One of the basic design issues with D&D is that demihumans get to do stuff, most notably see in the dark, that humans can’t. Given this, why would you ever play a human? This is a problem as a party that is mostly non-humans feels very high fantasy or even D&D eating its own tail, and not the grounded low fantasy of Appendix N sword and sorcery. It is one of many cases where too much magic makes the world feel less magical. A human trades the memory of her first love to an elf for a ray of moonlight is magical. A tiefling, a dragonborn, and a gnome walk into a dungeon is the aftermath of a sale at Spirit of Halloween.
So, how can games keep this in check and ensure they have human PCs. Or more to the point, what rules can you have around race (or as they now call it, kinship, ancestry, or species) with this aim?
Just say no to demihumans
The most direct approach is to just say all PCs are human, period. There may be non-humans in the world, but they are NPCs. This is the approach you see in some Sword and Sorcery games. Hyperborea does this, as does the 3e/PF/5e setting World of Xoth. However even in this genre there are exceptions as Crypts & Things has two race-as-class non-humans (beast hybrid and serpent people).
Likewise in some other games strongly grounded in non-Tolkien, pre-D&D genres, you also see human-only PCs, as with Beyond the Wall, which emulates genres in which Fairy is just on the other side of reality from the village.
Just say no to darkvision
If the strongest buff of demihumans is infravision/darkvision, then a simple solution is to eliminate infravision/darkvision from the game, at least for the PCs. This is the approach of Shadowdark and Five Torches Deep.
Level limits and class restrictions
Gygax tried to reconcile his own preference for “humanocentric” sword and sorcery genre conventions with the high fantasy Lord of the Rings craze by allowing demihumans, but giving them class restrictions and level limits. Want to play a paladin or a druid? Better be a human. Want to get above level 8-11 in just about any character class? Better be a human.
On the class restrictions, excellent, no notes, great mechanic.
The level limits though are really bad design. Good design should have nerfs that are moderate at all times, not nothing and then severe. Level limits are a nerf that’s nothing, nothing, nothing, fuck you. This makes it so you should play a demihuman for one shots or short campaigns but a human for long campaigns.
People (appropriately) make fun of 3e and Pathfinder for essentially requiring players to plan a feat tree from day one for benefits that will only pay off after several months of play but this is essentially the same thing. A skilled AD&D player will either not play a demihuman or be sure to play a multiclass demihuman.
Nerf the demihumans
Another approach is to give the demihumans a notable nerf. Probably the best version of this is that Dungeon Crawl Classics makes elves allergic to iron. This is a strong mechanical nerf and plays well into the fiction of fairies/elves hating iron.
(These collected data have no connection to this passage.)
-- ==== Sys2Proof/Certificates/Slice0/Obligations.lean ====
section
/-! DEFINITION. Statements about the device, for the provers. Each docstring names the rules of the specification it
formalises; assumption numbers name the model's own choices. -/

open Sys2Proof Sys2Proof.Machine

/-- A step with a command at the front of the queue is that command on the state with the queue's rest (the order of
arrival of R442; the queue is the model's, assumption 9). -/
def Obligations.StepRunsFrontCommand : Prop :=
  ∀ (c : Instr) (q : List Instr) (s : State),
    step { s with pending := c :: q } = exec c { s with pending := q }

/-- No command of the table ends in a fault or a refusal, whatever the state and the operands (the model's choice,
assumption 1), and none touches the queue of the commands that wait (R384, R442). -/
def Obligations.EveryCommandCompletes : Prop :=
  ∀ (c : Instr) (s : State), ∃ t, exec c s = .next t ∧ t.pending = s.pending

/-- VX operations that compute lane by lane: each result, its latency, its flags and its predication, and nothing else
(R56, R66, R69, R104, R105, R107). Compares, SEL and BCAST in their legal forms (R69). -/
def Obligations.VxLaneAndMaskOperations : Prop :=
  (∀ (s : State) (n : Nat) (f : VxFields), Issues s n .vx →
        let k := s.core n
        let x := s.ctxOf n
        let runs := fun (c : Bool → Instr) (k' : Core) =>
          ∀ u, carries s (c u) = true → exec (c u) s = Host.Outcome.next (s.setCore n (k'.struck u))
        let en := k.enabled f.pm
        let a := fun i => lane (k.rv f.va.toNat) i
        let b := fun i => lane (k.rv f.vb.toNat) i
        let c := fun i => lane (k.rv f.vc.toNat) i
        let writes := fun (lat : Nat) (r : Nat → BitVec 32 × BitVec 16) =>
          k.gave .vx
            (dueAt x .vx (lat - 1) (.wV f.vd.toNat (laneMask en) (mkLanes (fun i => (r i).1)))
              :: flagsAt x .vx (lat - 1) (laneFlags en r 16))
        (Fits x 3 →
          runs (.fadd n f) (writes 4 (fun i => fpAdd (a i) (b i)))
          ∧ runs (.fsub n f) (writes 4 (fun i => fpSub (a i) (b i)))
          ∧ runs (.fmul n f) (writes 4 (fun i => fpMul (a i) (b i)))
          ∧ runs (.fma n f) (writes 4 (fun i => fpFma (a i) (b i) (c i))))
        ∧ (Fits x 1 →
          runs (.fmin n f) (writes 2 (fun i => (fpMin (a i) (b i), 0)))
          ∧ runs (.fmax n f) (writes 2 (fun i => (fpMax (a i) (b i), 0)))
          ∧ runs (.shuf n f) (writes 2 (fun i => (lane (k.rv f.va.toNat) ((b i).toNat % 16), 0))))
        ∧ (Fits x 0 →
          runs (.iadd n f) (writes 1 (fun i => (a i + b i, 0)))
          ∧ runs (.isub n f) (writes 1 (fun i => (a i - b i, 0)))
          ∧ runs (.and n f) (writes 1 (fun i => (a i &&& b i, 0)))
          ∧ runs (.or n f) (writes 1 (fun i => (a i ||| b i, 0)))
          ∧ runs (.xor n f) (writes 1 (fun i => (a i ^^^ b i, 0)))
          ∧ runs (.shl n f) (writes 1 (fun i => (a i <<< ((b i).toNat % 32), 0)))
          ∧ runs (.shr n f) (writes 1 (fun i => (a i >>> ((b i).toNat % 32), 0)))
          ∧ runs (.imax n f) (writes 1 (fun i => (if (a i).toInt < (b i).toInt then b i else a i, 0))))
        ∧ (Fits x 7 →
          runs (.exp2 n f) (writes 8 (fun i => fpExp2 (a i)))
          ∧ runs (.log2 n f) (writes 8 (fun i => fpLog2 (a i)))
          ∧ runs (.rcp n f) (writes 8 (fun i => fpRcp (a i))))
        ∧ (Fits x 9 → runs (.rsqrt n f) (writes 10 (fun i => fpRsqrt (a i)))))
  ∧ (∀ (s : State) (n : Nat) (f : VxFields), Issues s n .vx →
        let k := s.core n
        let x := s.ctxOf n
        let runs := fun (c : Bool → Instr) (k' : Core) =>
          ∀ u, carries s (c u) = true → exec (c u) s = Host.Outcome.next (s.setCore n (k'.struck u))
        let a := fun i => lane (k.rv f.va.toNat) i
        let b := fun i => lane (k.rv f.vb.toNat) i
        let ends := fun (ms : List Micro) => k.gave .vx ms
        (f.vd.toNat < 16 → f.pm = 0 →
          (Fits x 1 →
            runs (.fcmplt n f) (ends [dueAt x .vx 1 (.wS f.vd.toNat (laneBits (fun i => (fp32 (a i)).lt (fp32 (b i)))))])
            ∧ runs (.fcmpeq n f) (ends [dueAt x .vx 1 (.wS f.vd.toNat (laneBits (fun i => (fp32 (a i)).eqv (fp32 (b i)))))]))
          ∧ (Fits x 0 → runs (.icmplt n f) (ends [dueAt x .vx 0 (.wS f.vd.toNat (laneBits (fun i => decide ((a i).toInt < (b i).toInt))))])))
        ∧ (f.vc.toNat < 16 → f.pm = 0 → Fits x 0 →
          runs (.sel n f) (ends [dueAt x .vx 0 (.wV f.vd.toNat allLanes
            (mkLanes (fun i => if (k.rs f.vc.toNat).getLsbD i then a i else b i)))]))
        ∧ (f.va.toNat < 16 → Fits x 0 →
          runs (.bcast n f) (ends [dueAt x .vx 0 (.wV f.vd.toNat (laneMask (k.enabled f.pm))
            (mkLanes (fun _ => k.rs f.va.toNat)))])))

/-- Narrowing, widening and the block scale in their legal forms (R94, R111, R116, R119). The tree reductions and the
LP16 operations (R70, R99, R100, R105). -/
def Obligations.VxConversionsAndReductions : Prop :=
  (∀ (s : State) (n : Nat) (f : VxFields), Issues s n .vx → f.vc.toNat < 16 →
        let k := s.core n
        let x := s.ctxOf n
        let runs := fun (c : Bool → Instr) (k' : Core) =>
          ∀ u, carries s (c u) = true → exec (c u) s = Host.Outcome.next (s.setCore n (k'.struck u))
        let en := k.enabled f.pm
        let code := f.vc.toNat
        let w := fmtWidth code
        let a := fun i => lane (k.rv f.va.toNat) i
        let b := fun i => lane (k.rv f.vb.toNat) i
        let narrows := fun (rnd : Nat → Rnd) => k.gave .vx
          (dueAt x .vx 2 (.wV f.vd.toNat (packedMask w en)
              (packedLanes w (fun i => (narrow code (rnd i) (fp32 (a i))).1)))
            :: flagsAt x .vx 2 (laneFlags en (fun i => (0, (narrow code (rnd i) (fp32 (a i))).2)) 16))
        (narrowTarget code = true → Fits x 2 →
          runs (.cvtnRne n f) (narrows (fun _ => .rne))
          ∧ runs (.cvtnRtz n f) (narrows (fun _ => .rtz))
          ∧ runs (.cvtnSr n f) (narrows (fun i => .sr 16 ((b i).toNat % 2 ^ 16))))
        ∧ (f.vb.toNat < 4 → widenSource code f.vb.toNat = true → Fits x 2 →
          runs (.cvtw n f) (k.gave .vx [dueAt x .vx 2 (.wV f.vd.toNat (laneMask en)
            (mkLanes (fun i => widen code (packed w (16 * f.vb.toNat + i) (k.rv f.va.toNat)))))]))
        ∧ (3 ≤ code → code ≤ 7 → f.vb = 0 → f.va.toNat % 2 = 0 → Fits x 3 →
          let r := vscale code ((laneList (k.rv f.va.toNat) ++ laneList (k.rv (f.va.toNat + 1))).map fp32)
          runs (.vscale n f) (k.gave .vx
            (dueAt x .vx 3 (.wV f.vd.toNat (laneMask en) (lanesOf [BitVec.ofNat 32 r.1]))
              :: flagsAt x .vx 3 (if en 0 then r.2 else 0)))))
  ∧ (∀ (s : State) (n : Nat) (f : VxFields), Issues s n .vx →
        let k := s.core n
        let x := s.ctxOf n
        let runs := fun (c : Bool → Instr) (k' : Core) =>
          ∀ u, carries s (c u) = true → exec (c u) s = Host.Outcome.next (s.setCore n (k'.struck u))
        let en := k.enabled f.pm
        let writes := fun (lat : Nat) (v : Lanes) (fl : BitVec 16) =>
          k.gave .vx
            (dueAt x .vx (lat - 1) (.wV f.vd.toNat (laneMask en) v) :: flagsAt x .vx (lat - 1) fl)
        let pairs := (laneList (k.rv f.va.toNat)).zip (laneList (k.rv f.vb.toNat))
        let best := fun (pick : Scored → Scored → Scored) => (tree16 pick pairs).headD (0, 0)
        let lp := fun (g : Nat → Nat → Nat × BitVec 16) (j : Nat) =>
          g (packed 16 j (k.rv f.va.toNat)) (packed 16 j (k.rv f.vb.toNat))
        let lpLane := fun (g : Nat → Nat → Nat × BitVec 16) (i : Nat) =>
          (BitVec.ofNat 32 ((lp g (2 * i)).1 + 2 ^ 16 * (lp g (2 * i + 1)).1), (lp g (2 * i)).2 ||| (lp g (2 * i + 1)).2)
        (Fits x 4 →
          runs (.vmaxi n f) (writes 5 (lanesOf [canonScore (best higher).1, (best higher).2]) 0)
          ∧ runs (.vmini n f) (writes 5 (lanesOf [canonScore (best lower).1, (best lower).2]) 0))
        ∧ (Fits x 5 →
          let sum := (tree16 (fun (p q : BitVec 32 × BitVec 16) =>
            ((fpAdd p.1 q.1).1, p.2 ||| q.2 ||| (fpAdd p.1 q.1).2)) ((laneList (k.rv f.va.toNat)).map (fun a => (a, 0)))).headD (0, 0)
          runs (.vsum n f) (writes 6 (lanesOf [sum.1]) (if en 0 then sum.2 else 0))
          ∧ runs (.lpadd n f) (writes 6 (mkLanes (fun i => (lpLane lpAdd i).1)) (laneFlags en (lpLane lpAdd) 16)))
        ∧ (Fits x 0 →
          runs (.lpmul n f) (writes 1 (mkLanes (fun i => (lpLane lpMul i).1)) (laneFlags en (lpLane lpMul) 16))))

/-- The SX operations in their legal forms, with the interval each holds the slot for (R58, R71, R148, R162, R164,
R172, R173, R177). -/
def Obligations.SxOperations : Prop :=
  ∀ (s : State) (n : Nat) (f : SxFields), FreeSlot s n .sx →
    let k := s.core n
    let x := s.ctxOf n
    let runs := fun (c : Bool → Instr) (k' : Core) =>
      ∀ u, carries s (c u) = true → exec (c u) s = Host.Outcome.next (s.setCore n (k'.struck u))
    let gives := fun (interval : Nat) (ms : List Micro) =>
      { k.gave .sx ms with sxFree := x.c + interval }
    let key := s.streamKey k.slot ((k.rs f.ss.toNat).toNat % 2 ^ 16)
    let ctr := fun (i : Nat) =>
      carveCtr key.2 (k.ra (2 * f.ap.toNat) ++ lane (k.rv f.ve.toNat) i) (k.ra (2 * f.ap.toNat + 1))
    let word := fun (j : Nat) => mkLanes (fun i => (carveBlock key.1 (ctr i)).get j)
    let bern := fun (t : Nat → Nat × BitVec 16) => (BitVec.ofNat 512 (packFrom 1 (fun j =>
      if k.pair16 (Core.vuReg f) j < (t (k.pair16 f.ve.toNat j)).1 then 1 else 0) 64))
    (f.vd.toNat % 4 = 0 → Fits x 23 →
      runs (.raw n f) (gives 8 ((List.range 4).map (fun j => dueAt x .sx 23 (.wV (f.vd.toNat + j) allLanes (word j))))))
    ∧ (f.ss = 0 → f.ap = 0 → Fits x 11 →
      runs (.norm32 n f) (gives 4 [dueAt x .sx 11 (.wV f.vd.toNat allLanes
        (mkLanes (fun i => BitVec.ofNat 32 (k.normalLane f .fp32 i))))])
      ∧ runs (.norm16 n f) (gives 4 [dueAt x .sx 11 (.wV f.vd.toNat allLanes
        (BitVec.ofNat 512 (packFrom 16 (k.normalLane f .bf16) 16)))]))
    ∧ (f.ss = 0 → f.ap = 0 → Fits x 9 →
      runs (.gumb n f) (gives 1 [dueAt x .sx 9 (.wV f.vd.toNat allLanes
        (mkLanes (fun i => gumbelKey (lane (k.rv f.ve.toNat) i).toNat)))]))
    ∧ (f.ap = 0 → f.ve.toNat % 2 = 0 → Fits x 2 →
      runs (.bernp n f) (gives 1 [dueAt x .sx 2 (.wV f.vd.toNat allLanes (bern (fun q => (q, 0))))]))
    ∧ (f.ap = 0 → f.ve.toNat % 2 = 0 → Fits x 4 →
      runs (.bernl n f) (gives 1 (dueAt x .sx 4 (.wV f.vd.toNat allLanes (bern bernlThreshold))
        :: flagsAt x .sx 4 (Core.bernFlags (fun j => bernlThreshold (k.pair16 f.ve.toNat j)) 64))))

/-- The CT operations in their legal forms (R61, R62, R64). -/
def Obligations.CtOperations : Prop :=
  ∀ (s : State) (n : Nat) (arg : BitVec 12), Issues s n .ct →
    let k := s.core n
    let x := s.ctxOf n
    let runs := fun (c : Bool → Instr) (k' : Core) =>
      ∀ u, carries s (c u) = true → exec (c u) s = Host.Outcome.next (s.setCore n (k'.struck u))
    let gives := fun (act : CoreAct) =>
      k.gave .ct [dueAt x .ct 0 act]
    let c := arg.toNat / 1024
    ((k.rl c).count = 0 → runs (.loop n arg) (gives (.ctLoop c (arg.toNat % 1024 + 1))))
    ∧ ((k.rl c).count ≠ 0 → arg.toNat % 1024 = 0 → runs (.endl n arg) (gives (.ctEndl c)))
    ∧ (arg.toNat < 1024 → runs (.wait n arg) (gives (.ctWait (arg.toNat + 1))))
    ∧ (arg.toNat < 2048 → runs (.endLap n arg) (gives (.ctEnd arg.toNat)))
    ∧ (Fits x 0 → arg.toNat < 16 →
      runs (.rdflag n arg) (gives (.wS arg.toNat (k.flags.zeroExtend 32)))
      ∧ runs (.rdcc n arg) (gives (.wS arg.toNat (BitVec.ofNat 32 x.c))))
    ∧ (Fits x 0 → arg.toNat < 32 →
      runs (.rdlap n arg) (gives (.wS (arg.toNat % 16)
        (BitVec.ofNat 32 (if 16 ≤ arg.toNat then x.lap / 2 ^ 32 % 2 ^ 16 else x.lap)))))

/-- An MMA or MMAL that may issue holds its tile, row and operands until it retires, 6 cycles after its issue, or 9 in
the slow formats, which keep MX busy for 4 (R67, R68). The oldest MMA retires in its cycle: with every residue check
passed, its sums go into the 16 entries of its row; with one failed, none does and RESIDUE_FAIL is raised (R131, R133,
R137); a stored word of the row that cannot be corrected raises WORD_UNCORRECTABLE, and no entry of another row changes
(R51). -/
def Obligations.MmaIssueAndRetirement : Prop :=
  (∀ (s : State) (n : Nat) (f : MxFields), FreeSlot s n .mx →
        let k := s.core n
        let x := s.ctxOf n
        let runs := fun (c : Bool → Instr) (k' : Core) =>
          ∀ u, carries s (c u) = true → exec (c u) s = Host.Outcome.next (s.setCore n (k'.struck u))
        let fmt := f.fmt.toNat
        let lat := if mmaSlow fmt then 9 else 6
        mmaFormat fmt = true → mmaPart fmt f.part.toNat = true → k.heldByDrain x.c f.tile.toNat = false → Fits x lat →
        let gives := fun (row : Nat) => { k.gave .mx [] with
          mxFree := x.c + (if mmaSlow fmt then 4 else 1)
          mmas := k.mmas ++ [⟨x.c, x.c + lat, fmt, f.tile.toNat, row, decide (f.acc = 1), f.part.toNat, k.rv f.va.toNat,
            k.columnGroup f.bg.toNat⟩] }
        runs (.mma n f) (gives f.row.toNat)
        ∧ runs (.mmal n f) (gives ((f.row.toNat + (k.rl 0).count % 16) % 16)))
  ∧ (∀ (s : State) (n : Nat) (err : List Int) (m : MmaOp) (ms : List MmaOp), Table.has n s.grid.cores = true →
        (s.core n).mmas = m :: ms → (s.ctxOf n).live = true → m.retire = (s.ctxOf n).c →
        (residuesPass m err = true →
          exec (.mmaRetire n err false) s =
            .next (s.setCore n (Core.insertOuts m { s.core n with mmas := ms } 0 (Core.mmaOuts m err)))
          ∧ ((s.core n).trapNow = none → ∃ t k, exec (.mmaRetire n err true) s = .next t ∧ t = { s.setCore n k with fresh := s.fresh + 1 }
            ∧ k.mmas = ms ∧ k.trapNow = some 0x20 ∧ k.v = (s.core n).v ∧ k.s = (s.core n).s ∧ k.data = (s.core n).data
            ∧ ∀ tile row col, col < 16 → (tile ≠ m.tile ∨ row ≠ m.row) → row < 16 → m.row < 16 →
                k.entryAt tile row col = (s.core n).entryAt tile row col))
        ∧ (residuesPass m err = false → (s.core n).trapNow = none →
          ∀ u, ∃ f, exec (.mmaRetire n err u) s =
            .next { s.setCore n { s.core n with mmas := ms, trapNow := some 0x21 } with fresh := f }))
Another version of this would be to have a role-playing nerf where demihumans can see in the dark but everyone hates them and so they aren’t welcome in taverns or whatever. This would of course clog the emergency rooms with WotC sensitivity readers and RPG.net mods having strokes. Moreover, gaming culture has shown an inability to sustain role-playing nerfs. Hence the paladin was the original mechanics buff / role-play nerf class, but in 5e now has subclasses for Oath of the Don’t Wait for Me to Go to the Bathroom, I Will Torture the Orc Personally.
Buff the humans
The 5e approach is to buff the humans with the variant human class, which gives an extra feat. If you read 5e forums like r/dndnext, you will see people complaining that the variant human is too good not to take even though they’d rather be a half-tortle / half-roper.
XP penalty for demihumans
In games with variable XP, which is most OSR games, one simple solution is to use XP as a balancing mechanic, which is already how these games balance weaker vs stronger character classes. This is implicit in B/X and BECMI race-as-class. In B/X, a dwarf is a fighter with infravision (buff), a few mining-related senses (buff), and the inability to use longbows and two-handed swords (nerf). Their XP table is similar to fighters + 200 XP*level. If we assume that the mining buff and the longbow nerf cancel out then effectively the dwarf is paying an extra 10% XP for infravision.
This is in fact the strategy taken by Basic Fantasy RPG. In BFRPG, humans earn 10% more XP. Whether 10% is the right amount is debatable but in principle an XP buff is a great balancing buff as it’s moderate and applies consistently across levels. This is also one of the human buffs Gavin Norman has floated for Dolmenwood. The main downside is it won’t work at all with modern D&D milestone leveling and/or unified XP charts.